Амундсен снял в чоттагине верхнюю одежду, тщательно выбил снег, умело пользуясь снеговыбивалкой из оленьего рога, и вполз в полог, заняв почти все пространство от меховой занавеси до жирника.
Джон распорядился приготовить каморку, в которой последним гостил Боб Карпентер, и тоже вполз в полог, испытывая странное ощущение любопытства, смешанного с восхищением и некоторой робостью.
В углу, под черным деревянным ликом бога, Яко обнял братишку и сестренку и волчонком смотрел на нежданного гостя.
– Не бойтесь, – успокоил Джон готовых расплакаться детишек, – хороший гость к нам пришел.
Амундсен протянул ребятишкам несколько конфеток. Самым смелым оказался Билл-Токо, который сразу же вцепился в яркую обертку, вызвав осуждающий возглас старшего брата.
Еще раз попросив гостя располагаться поудобнее, Джон вышел в чоттагин помочь жене.
– Кто это? – Пыльмау кивнула в сторону меховой занавеси.
– Это Амундсен! – с благоговением в голосе произнес Джон. – Тебе даже трудно представить, что это за человек!
Пыльмау слегка прищурила глаза и как-то особенно поглядела на мужа. Джону сразу же стало неловко за свое возбуждение и суетливость.
Он молча выволок из бочки неразделанную нерпичью тушу, снял из-под потолка олений окорок. Пыльмау развела в чоттагине такой сильный огонь, что собаки, свернувшиеся в комок, расправились и очнулись от сладкой дремы, привлеченные запахом еды.
– У меня остались черные зернышки, – Пыльмау показала Джону полотняный мешочек, в котором было с полфунта жареного кофе.
– Великолепно! – воскликнул Джон и неожиданно чмокнул жену в щеку.

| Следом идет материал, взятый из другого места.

-- ==== Sys2Proof/WellFormed.lean ====
section
/-! DEFINITION. Which commands are well formed. The types of the operands already bound every input,
output, channel, key and value; what is left to check is the velocity of a NOTE-ON (00_scope.md: an
arriving note-on with velocity 0 is taken as a note-off). `exec` answers on every command. -/
namespace Sys2Proof

/-- A NOTE-ON is delivered with a velocity of 1 to 127 only (R21, R47). -/
def Instr.velocityFits : Instr → Bool
  | .noteOn _ _ _ v => v.val ≠ 0
  | _ => true

/-- The commands the model calls well formed. -/
def Instr.wellFormed (i : Instr) : Bool := i.velocityFits

end Sys2Proof
end

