/-- The codes of the report are those of R188: those of the source and of its state by their kinds, every other field
as it is written. -/
theorem State.statusReport_eq (s : State) (p : Port) : s.statusReport p = statusOctets s p := by
  have happend : ∀ {a b c d : List Byte}, a = b → c = d → a ++ c = b ++ d := fun h k => congrArg₂ (· ++ ·) h k
  rw [State.statusReport_fields, statusOctets]
  repeat' apply happend
  all_goals try rfl
  · cases s.tempo.source <;> rfl
  · cases s.tempo.state <;> rfl

/-! ### Answers that set a port (R167, R171) -/

/-- The port of an answered request takes one more value. -/
theorem State.answer_setPort_desk (s : State) (p : Port) (st : Status) (payload : List Byte) (x : PortState) :
    ((s.answer p st payload).setPort p x).desk = s.desk.setPort p x := by
  rw [State.answer, State.setPort_desk, State.setPort_desk, Desk.setPort_setPort]

theorem State.answer_port {s : State} {p : Port} {r : Request} {rest : List Request}
    (h : (s.port p).requests = r :: rest) (st : Status) (payload : List Byte) :
    (s.answer p st payload).port p = { s.port p with
      requests := rest, outbound := (s.port p).outbound ++ [replyTo r st payload], handledSince := s.time } := by
  rw [State.answer, State.port_setPort, PortState.answer_cons _ _ _ _ _ _ h]
  rfl

section
variable {s : State} {p : Port} {r : Request} {rest : List Request}

theorem exec_status (h : Heads s p .status r rest) : exec (.status p) s = .next (s.statusRequest p r) :=
  whenLive_serve_of_heads h _

theorem exec_subscribe (h : Heads s p .subscribe r rest) :
    exec (.subscribe p) s = .next (s.subscribeRequest p r) := whenLive_serve_of_heads h _

/-- A frame that the checks turn away is answered with their status, and has no effect. -/
theorem onlyAnswers_turnedAway (hl : s.live = true) (hr : (s.port p).requests = r :: rest) {st : Status}
    (hc : classify p r = .turnedAway st) : OnlyAnswers s (exec (.unknownRequest p) s) p r rest st [] := by
  have hexec := exec_rowCommand hl hr
  rw [handle, hc] at hexec
  exact hexec ▸ onlyAnswers_answer ⟨hl, hr, hc⟩ st []

end

/-! ### The checks of R163 -/

section
variable {p : Port} {r : Request}

theorem not_impossibleLength (hlow : 3 ≤ r.length) (hhigh : r.length ≤ 64) :
    ¬(decide (r.length < 3) || decide (64 < r.length)) = true := by
  simp only [Bool.or_eq_true, decide_eq_true_eq]
  omega

theorem classify_impossibleLength (h : r.length < 3 ∨ 64 < r.length) : classify p r = .turnedAway .length := by
  unfold classify
  exact if_pos (by simpa using h)

theorem kindRow_unassigned (h : r.kind.toNat = 0 ∨ 0x1F ≤ r.kind.toNat) : r.kindRow = none := by
  unfold Request.kindRow
  split <;> first | omega | rfl

theorem kindRow_beatMark (h : r.kind.toNat = 0x13) : r.kindRow = some (.beatMark, decide (r.length = 4)) := by
  simp only [Request.kindRow, h]

theorem classify_unassigned (hlow : 3 ≤ r.length) (hhigh : r.length ≤ 64)
    (h : r.kind.toNat = 0 ∨ 0x1F ≤ r.kind.toNat ∨ (p = .panelPort ∧ r.kind.toNat = 0x13)) :
    classify p r = .turnedAway .unknown := by
  rw [classify, if_neg (not_impossibleLength hlow hhigh)]
  obtain hk | ⟨rfl, hk⟩ := or_assoc.mpr h
  · rw [kindRow_unassigned hk]
  · rw [kindRow_beatMark hk]
    rfl

/-- The length of a SET WRITE by its record kind (R188). -/
theorem setWriteFits_iff (hk : r.kind.toNat = 0x01) (hp : r.payload.length + 3 = r.length) :
    r.setWriteFits = true ↔ lengthFits r := by
  unfold Request.setWriteFits lengthFits Request.recordKind
  rw [hk]
  cases hpay : r.payload with
  | nil =>
    rw [hpay] at hp
    simp [fieldLE, numberLE, ← hp]
  | cons k ks =>
    rw [hpay, List.length_cons] at hp
    rw [fieldLE_lengthOctet, List.length_cons]
    dsimp only
    split
    all_goals simp only [Bool.and_eq_true, decide_eq_true_eq]
    all_goals exact and_iff_right_of_imp fun hlength => by omega

theorem setReadFits_iff (hk : r.kind.toNat = 0x02) (hp : r.payload.length + 3 = r.length) :
    r.setReadFits = true ↔ lengthFits r := by
  unfold Request.setReadFits lengthFits Request.recordKind
  rw [hk]
  cases hpay : r.payload with
  | nil =>
    rw [hpay] at hp
    simp [fieldLE, numberLE, ← hp]
  | cons k ks =>
    rw [fieldLE_lengthOctet]
    dsimp only
    split
    · exact decide_eq_true_iff
    · split <;> exact decide_eq_true_iff

/-- Each assigned kind has a row of its own, with the length that the request table gives it. -/
theorem kindRow_assigned (hlow : 1 ≤ r.kind.toNat) (hhigh : r.kind.toNat ≤ 0x1E)
    (hp : r.payload.length + 3 = r.length) : ∃ row fits, r.kindRow = some (row, fits) ∧
      (∀ st, row ≠ .turnedAway st) ∧ (row = .beatMark → r.kind.toNat = 0x13) ∧ (fits = true ↔ lengthFits r) := by
  have hwrite := setWriteFits_iff (r := r) (hp := hp)
  have hread := setReadFits_iff (r := r) (hp := hp)
  unfold Request.kindRow lengthFits at *
  generalize r.kind.toNat = k at *
  interval_cases k
  · exact ⟨_, _, rfl, fun st => by split_ifs <;> nofun, fun h => by split_ifs at h, hwrite rfl⟩
  · exact ⟨_, _, rfl, nofun, nofun, hread rfl⟩
  all_goals exact ⟨_, _, rfl, nofun, by simp, decide_eq_true_iff⟩

/-- A frame of assigned kind passes the checks exactly where its length is the one of its kind. -/
theorem classify_assigned (hlow : 3 ≤ r.length) (hhigh : r.length ≤ 64) (hfirst : 1 ≤ r.kind.toNat)
    (hlast : r.kind.toNat ≤ 0x1E) (hpanel : ¬(p = .panelPort ∧ r.kind.toNat = 0x13))
    (hp : r.payload.length + 3 = r.length) : (¬lengthFits r → classify p r = .turnedAway .length) ∧
      (lengthFits r → ∀ st, classify p r ≠ .turnedAway st) := by
  obtain ⟨row, fits, hrow, hturned, hmark, hfits⟩ := kindRow_assigned hfirst hlast hp
  have hown : ¬(decide (row = .beatMark) && decide (p = .panelPort)) = true := by
    simp only [Bool.and_eq_true, decide_eq_true_eq]
    exact fun ⟨hb, hpp⟩ => hpanel ⟨hpp, hmark hb⟩
  have hclass : classify p r = if fits = true then row else .turnedAway .length := by
    rw [classify, if_neg (not_impossibleLength hlow hhigh), hrow]
    exact if_neg hown
  rw [hclass]
  refine ⟨fun h => if_neg (hfits.not.mpr h), fun h st => ?_⟩
  rw [if_pos (hfits.mpr h)]
  exact hturned st

end

/-- Settles O56: the two requests by their answer and the field they set, and the frames by the checks in order. -/
theorem portRequests : Obligations.PortRequests := by
  refine fun s p r rest => ⟨fun h => ⟨s.statusReport_eq p, by rw [← s.statusReport_eq, s.statusReport_length], _,
      exec_status h, (s.answer_sameBut p _ _).trans (State.setPort_sameBut _ p _), ?_⟩,
    fun h => ⟨_, exec_subscribe h, (s.answer_sameBut p _ _).trans (State.setPort_sameBut _ p _), ?_⟩,
    fun hl hr => ⟨fun hlength => onlyAnswers_turnedAway hl hr (classify_impossibleLength hlength),
      fun hlow hhigh => ⟨fun hkind => onlyAnswers_turnedAway hl hr (classify_unassigned hlow hhigh hkind),
        fun hfirst hlast hpanel hp => ?_⟩⟩⟩
  · obtain ⟨-, hr, -⟩ := h
    rw [State.statusRequest, State.answer_setPort_desk, State.answer_port hr, s.statusReport_eq]
  · obtain ⟨-, hr, -⟩ := h
    rw [State.subscribeRequest, State.answer_setPort_desk, State.answer_port hr]
  · obtain ⟨hmisfit, hfit⟩ := classify_assigned hlow hhigh hfirst hlast hpanel hp
    exact ⟨fun h => onlyAnswers_turnedAway hl hr (hmisfit h), hfit⟩

end Sys2Proof.Machine
end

Пыльмау смутилась, покраснела и укоризненно сказала:
– Ты прямо как ребенок.
Амундсен держал себя непринужденно. Он действительно чувствовал себя как дома.
Джон злился на себя, что никак не может взять верного тона. Ему было стыдно перед Пыльмау и детьми, которые острыми глазенками все отлично видели.
За вечерней едой Амундсен рассказывал о путешествии по Северо-Восточному проходу, о встречах с людьми северных народностей, о зимовке, которая заняла целый год.
– И вот – снова задержка у самого финиша! Но именно такие непредвиденные обстоятельства и создают характер полярного исследователя, закаляют его волю…
Амундсен кидал на Джона сочувственно-покровительственные взгляды, в которых уже не было любопытства. Скорее это была снисходительная ласка, участие.
Пыльмау разожгла в каморке большой жаркий жирник. Она соскребла иней, наросший на пузыре, натянутом на окошке-иллюминаторе, выколотила постель, принесла одеяло, сшитое из пыжиковых шкурок, и поджидала, пока нагреется каморка. Сидя на постели, она вспоминала, как вел себя Джон, чувствовала за него стыд. И зачем только приезжают эти белые? От них только смута на душе. А Джону с ними просто беда. Стоит ему лишь встать рядом с белым человеком, как он словно отдаляется и даже лицо у него принимает другое выражение…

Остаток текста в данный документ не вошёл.